Miris sekali rasanya aku mendengar Kak Sisil bercerita. Semua ini karena aku begitu jelas merasakan perbedaan kehidupan yang begitu jelas. Baru saja aku pulang dari Jakarta, dari sebuah acara yang kental sekali menampilkan kehidupan metropolis orang-orang kelas atas yang kehidupannya bertolak belakang dengan kehidupan anak-anak itu J


”Lucunya lagi, waktu malam sye, mereka senang sekali waktu ditunjukkin kamar mereka nanti, mereka senang sekali bisa tidur di atas kasur, dengan seprei bersih. Mereka loncat-loncat kegirangan, he.he.... Di kampung, mereka tidur di lantai dengan alas tikar saja. Cukup terkejut lagi, waktu aku suruh mereka tidur, tahu gak mereka jawab apa?


”Gak. Emang apa Kak?” tanyaku penasaran

”Kan, belum gelap Kak. Di kampung kalau belum gelap ya belum boleh tidur!”


Aku tersenyum dan sontak hatiku merasakan seseuatu. Ini hari kemerdekaan Republik Indonesia. Tapi, ternyata suka cita dan teriakan kebahagiaan itu belum milik semua rakyat Indonesia.

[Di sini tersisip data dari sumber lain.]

-- ==== Sys2Proof/Machine/RegMap.lean ====
section
/-! DEFINITION. The register map: the address of every register of the spec, the place of each of its fields, its access code and its
reset word. Written from the register tables of spec/ (R79, R116, R117, R146, R148, R149, R152, R172, R182, R183, R219, R224, R253-R255,
R284, R329, R333, R357, R358, R383, R423, R424, R454, R461, R472, R487, R488, R522, R523, R525, R537, R555, R574, R576) and the BAR0 map R479.
BAR2 ring control blocks stand at 0x0200_0000 + 0x1000 r in the model's one register space, and the core-local I/O registers of core c at
0x0300_0000 + 0x10_0000 c + 4 x word address: places outside BAR0, so that the three never meet (log 4). -/

namespace Sys2Proof.Machine

/-- A field of a register: the register's address in the one register space, the field's lowest bit and its width. -/
structure Fld where
  addr : Nat
  lsb : Nat
  width : Nat
  deriving DecidableEq, Repr

/-- The access codes of R9, with RWA of R494. -/
inductive Acc where
  | rw | ro | wo | w1c | w1s | rws | rwa
  deriving DecidableEq, Repr

/-- One field of a register's description: lowest bit, width, access code. -/
structure FieldD where
  lsb : Nat
  width : Nat
  acc : Acc
  deriving DecidableEq, Repr

/-- One register of a page, or a row of `count` registers `stride` bytes apart: offset in the page, fields. -/
structure RegD where
  off : Nat
  count : Nat
  stride : Nat
  fields : List FieldD
  deriving DecidableEq, Repr

/-! ### The health page -/

/-- Address of the page (R479). -/
def Reg.HLT.base : Nat := 0x0

/-- HLT SUMMARY (spec/17_bring_up_health.md R574). -/
def Reg.HLT.SUMMARY : Nat := 0x20
def Reg.HLT.SUMMARY_LEVEL : Fld := ⟨Reg.HLT.SUMMARY, 0, 2⟩
def Reg.HLT.SUMMARY_REPLACE_REQ : Fld := ⟨Reg.HLT.SUMMARY, 8, 1⟩

/-- HLT CTRL (spec/17_bring_up_health.md R574). -/
def Reg.HLT.CTRL : Nat := 0x40
def Reg.HLT.CTRL_LEVEL_REQ : Fld := ⟨Reg.HLT.CTRL, 0, 2⟩

/-- HLT SERVICE_LEVEL (spec/17_bring_up_health.md R574). -/
def Reg.HLT.SERVICE_LEVEL : Nat := 0x44
def Reg.HLT.SERVICE_LEVEL_LEVEL : Fld := ⟨Reg.HLT.SERVICE_LEVEL, 0, 2⟩
def Reg.HLT.SERVICE_LEVEL_MISSING : Fld := ⟨Reg.HLT.SERVICE_LEVEL, 8, 6⟩
def Reg.HLT.SERVICE_LEVEL_STARTING : Fld := ⟨Reg.HLT.SERVICE_LEVEL, 16, 1⟩
def Reg.HLT.SERVICE_LEVEL_STEP : Fld := ⟨Reg.HLT.SERVICE_LEVEL, 17, 4⟩

/-- HLT RESET_CAUSE (spec/17_bring_up_health.md R574). -/
def Reg.HLT.RESET_CAUSE : Nat := 0x48
def Reg.HLT.RESET_CAUSE_CAUSE : Fld := ⟨Reg.HLT.RESET_CAUSE, 0, 3⟩

/-- HLT DEVICE_RESET (spec/17_bring_up_health.md R574). -/
def Reg.HLT.DEVICE_RESET : Nat := 0x4C
def Reg.HLT.DEVICE_RESET_KEY : Fld := ⟨Reg.HLT.DEVICE_RESET, 0, 32⟩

Tapi inilah Indonesia, tanah airku tercinta, tapi atas dasar keadaan ini, kita pun tidak bisa hanya diam, menggerutu dan menyalahkan pemerintah. Bangun, bangkit dan berbuat seseuatu untuk mereka itu jauh lebih berarti. Sekecil apapun itu sangat berarti untuk mereka.